Gerald Clarke Jr. juxtaposes tract housing and Native American baskets in this work.

UC Davis galleries and museums are preparing their winter quarter exhibits:

C.N. Gorman Museum

One Tract Mind, by Gerald Clarke Jr., Jan. 8-March 13. Artist talk and reception, 6 p.m., Feb. 17.

Clarke is a member of the Cahuilla Band of Indians and lives on the Cahuilla reservation near Palm Springs.

In this mixed media exhibition, he examines tract housing’s effect on native communities in Southern California. “Water rights, the environment and the preservation of sacred sites continue to be issues that find the state and California’s indigenous people in opposition,” a museum news release states. “Conflicting ideas of progress, quality of life and individual rights seem to be at the center of these interactions.”

The exhibition will feature video and photographic work, a sculptural installation and other assorted materials.

Nelson Gallery

Out in Space: Sculptures, Drawings, Paintings by Dave Lane, Jan. 8-March 8. Opening reception, 6 p.m.
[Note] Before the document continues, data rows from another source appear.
theorem toBig_mul_add {a b c : FE} (ha : InSlack a) (hb : InSlack b) (hc : InSlack c) :
    toBig (mul a (add b c)) = toBig (add (mul a b) (mul a c)) := by
  rw [toBig_eq_iff, residue_mul ha (add_inSlack hb hc), residue_add hb hc,
    residue_add (mul_inSlack ha hb) (mul_inSlack ha hc), residue_mul ha hb, residue_mul ha hc, mul_add]

theorem toBig_sub_self {a : FE} (ha : InSlack a) : toBig (sub a a) = 0 := by
  rw [sub_self_limbs ha, toBig_twoPVector]

theorem val_fromBig (x : Nat) : val (fromBig x) = x * 2 ^ 257 % p :=
  val_pack ((Nat.mod_lt _ (by decide)).trans (by decide))

theorem residue_fromBig (x : Nat) : residue (fromBig x) = x := by
  rw [residue, val_fromBig, ZMod.natCast_mod, Nat.cast_mul, mul_assoc, mul_comm _ (rInv : ZMod p), rInv_mul_radix,
    mul_one]

/-- ToBig undoes FromBig (R182). -/
theorem toBig_fromBig (x : Nat) : toBig (fromBig x) = x % p := toBig_eq_mod (residue_fromBig x)

theorem toBig_fromBig_of_lt {x : Nat} (h : x < p) : toBig (fromBig x) = x :=
  (toBig_fromBig x).trans (Nat.mod_eq_of_lt h)

/-- Settles O29: the laws of the residues, at any in-slack vectors and so at those of FromBig. -/
theorem fieldLawsAddSub : Obligations.FieldLawsAddSub := by
  refine ⟨fun a b c ha hb _ => ?_, fun a b c ha hb hc => ?_, toBig_lt⟩
  · have hA := fromBig_inSlack a
    have hB := fromBig_inSlack b
    have hC := fromBig_inSlack c
    refine ⟨?_, ?_, by rw [add_comm_limbs], toBig_add_assoc hA hB hC, toBig_mul_add hA hB hC, toBig_sub_self hA⟩
    · rw [toBig_add hA hB, toBig_fromBig_of_lt ha, toBig_fromBig_of_lt hb]
    · rw [toBig_sub hA hB, toBig_fromBig_of_lt ha, toBig_fromBig_of_lt hb]
  · exact ⟨toBig_add ha hb, toBig_sub ha hb, by rw [add_comm_limbs], toBig_add_assoc ha hb hc, toBig_mul_add ha hb hc,
      toBig_sub_self ha, add_inSlack ha hb, sub_inSlack ha hb, mul_inSlack ha hb⟩

end Sys2Proof.Machine
end

section
/-! SUPPORT. Proofs about the wide product: its limbs as double sums, which give its symmetry, its bounds and the doubled
cross products of Square (R151, R161). -/

namespace Sys2Proof.Machine

/-- One product of the crossed layout: `d(i,j)·a[i]·b[j]` (R151). -/
def crossTerm (a b : FE) (i j : Nat) : Nat := crossFactor i j * limb a i * limb b j

theorem crossTerm_comm (a b : FE) (i j : Nat) : crossTerm a b i j = crossTerm b a j i := by
  simp only [crossTerm, crossFactor, and_comm, Nat.mul_right_comm _ (limb a i)]

/-! The limbs as double sums (R151). -/

/-- At most one j completes i to k. -/
theorem sum_completing (f : Nat → Nat) (n i k : Nat) :
    (∑ j : Fin n, if i + j.val = k then f j else 0) = if i ≤ k ∧ k - i < n then f (k - i) else 0 := by
  have hj (j : Nat) : i + j = k ↔ i ≤ k ∧ k - i = j := by omega
  rw [← Finset.sum_range (fun j => if i + j = k then f j else 0)]
  simp only [hj, ite_and, Finset.sum_ite_irrel, Finset.sum_const_zero, Finset.sum_ite_eq, Finset.mem_range]

theorem wideLimb_eq_sum (a b : FE) (k : Nat) :
    wideLimb a b k = ∑ i : Fin 9, ∑ j : Fin 9, if i.val + j.val = k then crossTerm a b i j else 0 := by
  simp only [sum_completing (crossTerm a b _)]
  exact Finset.sum_range (n := 9) fun i => if i ≤ k ∧ k - i < 9 then crossTerm a b i (k - i) else 0

theorem wideMul_getElem? (a b : FE) {k : Nat} (h : k < 17) : (wideMul a b)[k]? = some (wideLimb a b k) := by
  rw [wideMul, List.getElem?_map, List.getElem?_range h, Option.map_some]

theorem wideLimb_comm (a b : FE) (k : Nat) : wideLimb a b k = wideLimb b a k := by
  rw [wideLimb_eq_sum, wideLimb_eq_sum, Finset.sum_comm]
  simp only [crossTerm_comm a b, Nat.add_comm]

theorem wideMul_comm (a b : FE) : wideMul a b = wideMul b a := by
  rw [wideMul, wideMul, funext (wideLimb_comm a b)]

/-! The bounds (R151): no limb exceeds that of the greatest in-slack vector's square. -/

/-- The greatest in-slack vector: every limb is `2^(W[i]+1) − 1` (R24). -/
def slackTop : FE := ofLimbs fun i => 2 ^ (limbWidth i + 1) - 1

theorem InSlack.limb_le {a : FE} (h : InSlack a) (i : Fin 9) : limb a i ≤ limb slackTop i := by
  obtain ⟨h0, h1, h2, h3, h4, h5, h6, h7, h8⟩ := h
  fin_cases i
  exacts [Nat.le_pred_of_lt h0, Nat.le_pred_of_lt h1, Nat.le_pred_of_lt h2, Nat.le_pred_of_lt h3, Nat.le_pred_of_lt h4,
    Nat.le_pred_of_lt h5, Nat.le_pred_of_lt h6, Nat.le_pred_of_lt h7, Nat.le_pred_of_lt h8]

theorem wideLimb_mono {a b a' b' : FE} (ha : ∀ i : Fin 9, limb a i ≤ limb a' i) (hb : ∀ i : Fin 9, limb b i ≤ limb b' i)
    (k : Nat) : wideLimb a b k ≤ wideLimb a' b' k := by
  rw [wideLimb_eq_sum, wideLimb_eq_sum]
  refine Finset.sum_le_sum fun i _ => Finset.sum_le_sum fun j _ => ?_
  split_ifs
  · exact Nat.mul_le_mul (Nat.mul_le_mul_left _ (ha i)) (hb j)
  · exact le_rfl

/-- Limb 8, with its five squares of 30-bit limbs, is the greatest of the seventeen (R151). -/
theorem wideLimb_slackTop_le : ∀ k < 17, wideLimb slackTop slackTop k ≤ 0x6FFFFFFB8000000D := by decide

theorem wideLimb_le {a b : FE} (ha : InSlack a) (hb : InSlack b) {k : Nat} (hk : k < 17) :
    wideLimb a b k ≤ 0x6FFFFFFB8000000D :=
  (wideLimb_mono ha.limb_le hb.limb_le k).trans (wideLimb_slackTop_le k hk)

theorem wval_wideMul_lt_square {a b : FE} (ha : InSlack a) (hb : InSlack b) :
    wval (wideMul a b) < (2 ^ 258 + 2 ^ 230) ^ 2 := by
  rw [wval_wideMul, sq]
  exact Nat.mul_lt_mul'' ha.val_lt hb.val_lt

/-- The square of the bound of R24, as R153 rounds it. -/
theorem slack_bound_sq_lt : (2 ^ 258 + 2 ^ 230) ^ 2 < 2 ^ 516 + 2 ^ 490 := by
  simp only [sq, Nat.add_mul, Nat.mul_add, ← pow_add, Nat.reduceAdd]
  omega

theorem wval_wideMul_lt_of_inSlack {a b : FE} (ha : InSlack a) (hb : InSlack b) :
    wval (wideMul a b) < 2 ^ 516 + 2 ^ 490 :=
  (wval_wideMul_lt_square ha hb).trans slack_bound_sq_lt

/-- Settles O30: the limbs are double sums, monotone in every limb and symmetric in the two vectors. -/
theorem wideMulLaws : Obligations.WideMulLaws := by
  intro a b ha hb
  have hlt := wval_wideMul_lt_of_inSlack ha hb
  refine ⟨by simp [wideMul], fun k hk => ?_, wval_wideMul a b, fun x hx => ?_, wval_wideMul_lt_square ha hb,
    by omega, wideMul_comm a b⟩
  · rw [wideMul_getElem? a b hk, wideLimb_eq_sum]
    rfl
  · obtain ⟨k, hk, rfl⟩ := List.mem_map.mp hx
    have hle := wideLimb_le ha hb (List.mem_range.mp hk)
    exact ⟨hle, hle.trans_lt (by decide)⟩

/-! Square (R161). -/

/-- A sum of symmetric terms, with every pair of different indices taken once and doubled. -/
theorem sum_eq_doubled {n : Nat} (f : Fin n → Fin n → Nat) (hf : ∀ i j, f i j = f j i) :
    ∑ i, ∑ j, f i j = ∑ i, ∑ j, if i < j then 2 * f i j else if i = j then f i i else 0 := by
  have hsplit (i j : Fin n) :
      f i j = (if i < j then f i j else if i = j then f i i else 0) + if j < i then f j i else 0 := by
    rcases lt_trichotomy i j with h | rfl | h
    · simp [h, h.not_gt]
    · simp
    · simp [h, h.ne', h.not_gt, hf i j]
  have hdouble (i j : Fin n) : (if i < j then 2 * f i j else if i = j then f i i else 0)
      = (if i < j then f i j else if i = j then f i i else 0) + if i < j then f i j else 0 := by
    split_ifs <;> omega
  rw [Fintype.sum_congr _ _ fun i => Fintype.sum_congr _ _ (hsplit i)]
  simp only [hdouble, Finset.sum_add_distrib]
  rw [Finset.sum_comm (f := fun i j => if j < i then f j i else 0)]

/-- A limb of a square with every product of two different limbs computed once and doubled (R161). -/
theorem wideLimb_self_eq_doubled (a : FE) (k : Nat) :
    wideLimb a a k = ∑ i : Fin 9, ∑ j : Fin 9, if i.val + j.val = k then
      (if i.val < j.val then 2 * crossTerm a a i j else if i = j then crossTerm a a i i else 0) else 0 := by
  rw [wideLimb_eq_sum, sum_eq_doubled _ fun i j => by rw [crossTerm_comm, Nat.add_comm]]
  refine Finset.sum_congr rfl fun i _ => Finset.sum_congr rfl fun j _ => ?_
  rcases lt_trichotomy i j with h | rfl | h
  · simp [h]
  · simp
  · simp [h.not_gt, h.ne']

/-- Settles O35: Square is Mul(a, a) by definition, and the crossed products are symmetric. -/
theorem squareSymmetry : Obligations.SquareSymmetry := by
  refine fun a _ => ⟨rfl, rfl, fun k hk => ?_⟩
  rw [wideMul_getElem? a a hk, wideLimb_self_eq_doubled]
  simp only [crossTerm, crossFactor, and_self]

end Sys2Proof.Machine
end

section
/-! SUPPORT. Proofs about the reduction and the products it gives: the one M of R153, the range of its carry, and Mul as a
function of the product of two values (R153, R160, R167). -/

namespace Sys2Proof.Machine

/-! The reduction (R153). -/

theorem two_pow_coprime_p : Nat.Coprime (2 ^ 257) p := Nat.Coprime.pow_left 257 (by decide)

/-- p is odd, so M is determined by T (R153). -/
theorem montgomeryM_unique {T M : Nat} (hM : M < 2 ^ 257) (h : (T + M * p) % 2 ^ 257 = 0) : M = montgomeryM T := by
  have hsum : T + M * p ≡ T + montgomeryM T * p [MOD 2 ^ 257] := h.trans (montgomery_exact T).symm
  have hmul : M * p ≡ montgomeryM T * p [MOD 2 ^ 257] := Nat.ModEq.add_left_cancel' T hsum
  exact (Nat.ModEq.cancel_right_of_coprime two_pow_coprime_p hmul).eq_of_lt_of_lt hM (montgomeryM_lt T)

theorem reduceDegree_congr {c c' : List Nat} (h : wval c = wval c') : reduceDegree c = reduceDegree c' := by
  rw [reduceDegree, reduceDegree, h]

theorem montgomeryM_mul_p_lt (T : Nat) : montgomeryM T * p < 2 ^ 513 := by
  rw [pow_add 2 257 256]
  exact Nat.mul_lt_mul'' (montgomeryM_lt T) (by decide)

/-- The carry of a product is at most 4 (R153). -/
theorem montgomeryV_carry_le {T : Nat} (h : T < 2 ^ 516 + 2 ^ 490) : montgomeryV T / 2 ^ 257 ≤ 4 := by
  have hMp := montgomeryM_mul_p_lt T
  have hV := montgomeryV_mul T
  omega

/-- Settles O31: the division of R153 is exact for one M only, and the reduction reads its argument through its value. -/
theorem reduceDegreeClosedForm : Obligations.ReduceDegreeClosedForm := by
  refine ⟨fun c hc => ?_, fun c c' => reduceDegree_congr, by decide, by decide, fun a b ha hb => ?_⟩
  · have hV := montgomeryV_lt hc
    exact ⟨montgomeryM (wval c), montgomeryV (wval c), rfl, montgomery_exact _, rfl, fun M' => montgomeryM_unique,
      by omega, rfl⟩
  · have hT := wval_wideMul_lt_of_inSlack ha hb
    exact ⟨hT, montgomeryV_carry_le hT⟩

/-! Mul (R160). -/

/-- Mul sees its operands through the product of their values alone (R160). -/
theorem mul_eq_unpackV (a b : FE) : mul a b = unpackV (montgomeryV (val a * val b)) := by
  rw [mul, reduceDegree, wval_wideMul]

theorem mul_comm_limbs (a b : FE) : mul a b = mul b a := by rw [mul_eq_unpackV, mul_eq_unpackV, Nat.mul_comm]

theorem mul_congr_of_val {a b c d : FE} (h : val a * val b = val c * val d) : mul a b = mul c d := by
  rw [mul_eq_unpackV, mul_eq_unpackV, h]

theorem mul_zero_limbs (a : FE) : mul a FE.zero = FE.zero := by
  have hval : val FE.zero = 0 := by decide
  rw [mul_eq_unpackV, hval, Nat.mul_zero]
  decide

theorem val_mul_modEq {a b : FE} (ha : InSlack a) (hb : InSlack b) :
    val (mul a b) * 2 ^ 257 ≡ val a * val b [MOD p] := by
  obtain ⟨k, m, h⟩ := (mul_spec ha hb).1
  rw [Nat.ModEq, ← Nat.add_mul_mod_self_right _ k, h, Nat.add_mul_mod_self_right]

theorem toBig_mul {a b : FE} (ha : InSlack a) (hb : InSlack b) : toBig (mul a b) = toBig a * toBig b % p :=
  toBig_eq_mod (by rw [residue_mul ha hb, Nat.cast_mul, toBig_cast, toBig_cast])

/-! Mul by ONE (R160). -/

theorem feOne_inSlack : InSlack feOne := by decide

/-- ONE has the value R modulo p (R52). -/
theorem val_feOne_modEq : val feOne ≡ 2 ^ 257 [MOD p] := by decide

theorem val_mul_feOne_modEq {a : FE} (ha : InSlack a) : val (mul a feOne) ≡ val a [MOD p] := by
  refine Nat.ModEq.cancel_right_of_coprime two_pow_coprime_p.symm ?_
  calc val (mul a feOne) * 2 ^ 257 ≡ val a * val feOne [MOD p] := val_mul_modEq ha feOne_inSlack
    _ ≡ val a * 2 ^ 257 [MOD p] := val_feOne_modEq.mul_left _

/-- A product with no carry is canonical-packed (R160). -/
theorem mul_canonicalPacked {a b : FE} (h : montgomeryV (val a * val b) / 2 ^ 257 = 0) : CanonicalPacked (mul a b) := by
  have hV : montgomeryV (val a * val b) < 2 ^ 257 := by omega
  exact ⟨_, hV, by rw [mul_eq_unpackV, unpackV_of_lt hV]⟩

/-- The vector of value 2p with a limb above its nominal width comes back packed (R160). -/
theorem mul_twoPVector_feOne : mul twoPVector feOne ≠ twoPVector := by decide

/-! Mul by PV (R160). -/

/-- The M of a multiple of p is the multiple's negative (R160). -/
theorem montgomeryM_p_mul {n : Nat} (h0 : 0 < n) (hn : n < 2 ^ 257) : montgomeryM (p * n) = 2 ^ 257 - n := by
  refine (montgomeryM_unique (by omega) ?_).symm
  rw [Nat.mul_comm p n, ← Nat.add_mul, Nat.add_sub_cancel' hn.le, Nat.mul_mod_right]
Jan. 8.

The Sacramento artist uses found industrial and agricultural machinery from the 19th and 20th centuries, transforming the steel objects into works that embody his vision of how the universe is organized.

“Lane is a visionary artist who sees the flow of the cosmos as part of a vast system of celestial machinery,” Nelson Director Renny Pritikin said.

Lane’s work is accessible to a wide range of people, from children who respond to its scale and scariness, to backyard mechanics who admire his resourcefulness.

A Nelson news release states: “Art audiences and artists respond to his imagination and originality while those approaching the arts for the first time are reassured that contemporary art can be fun.”

Buehler Alumni and Visitors Center

Selections from the Collection: Frank Van Sloun, Dec. 22-April 19. The “collection” is the UC Davis Fine Art Collection, maintained by the Nelson Gallery.

Van Sloun (1879-1938) was an American realist painter associated with the Ash Can School of New York in the early years of the last century. He moved to the San Francisco Bay Area in 1911, started teaching at UC Berkeley in 1926 and achieved his greatest renown during the 1930s.

Nelson Entryway Gallery

Works by Bruce Conner, Jan. 8-March 8. Conner is “arguably the most important visual artist of the San Francisco Beat movement of the ’50s,” according to the Nelson Gallery Web site.

Conner, who died this year, made films, collages and assemblages. His collages are notable for their mystical suggestions and classical sources, and his assemblages for their use of recycled, often homely, found materials.

A gallery spokeswoman said the show will include prints that the Nelson has not exhibited in 16 years, plus a never-before-seen assemblage.

Design Museum

subject/verb/object: work by Simon Johnston, Jan. 8-March 8. Designer’s talk, 6:30 p.m. Jan. 29, 176 Everson Hall.

Johnston’s works predominantly explore the slippery nature of language and its operations, and play with issues of meaning and representation. In this exhibition, he investigates the nature of visible language.

The exhibition also includes some of Johnston’s commissioned design work, in particular publications for leading artists and cultural institutions.

Craft Center Gallery

The gallery will begin winter quarter with a digital photography show, “Toddler Investigations: Documentation at the Early Childhood Laboratory,” Jan. 5-Feb. 6, by Julia Luckenbill, Craft Center volunteer and Early Childhood Laboratory director.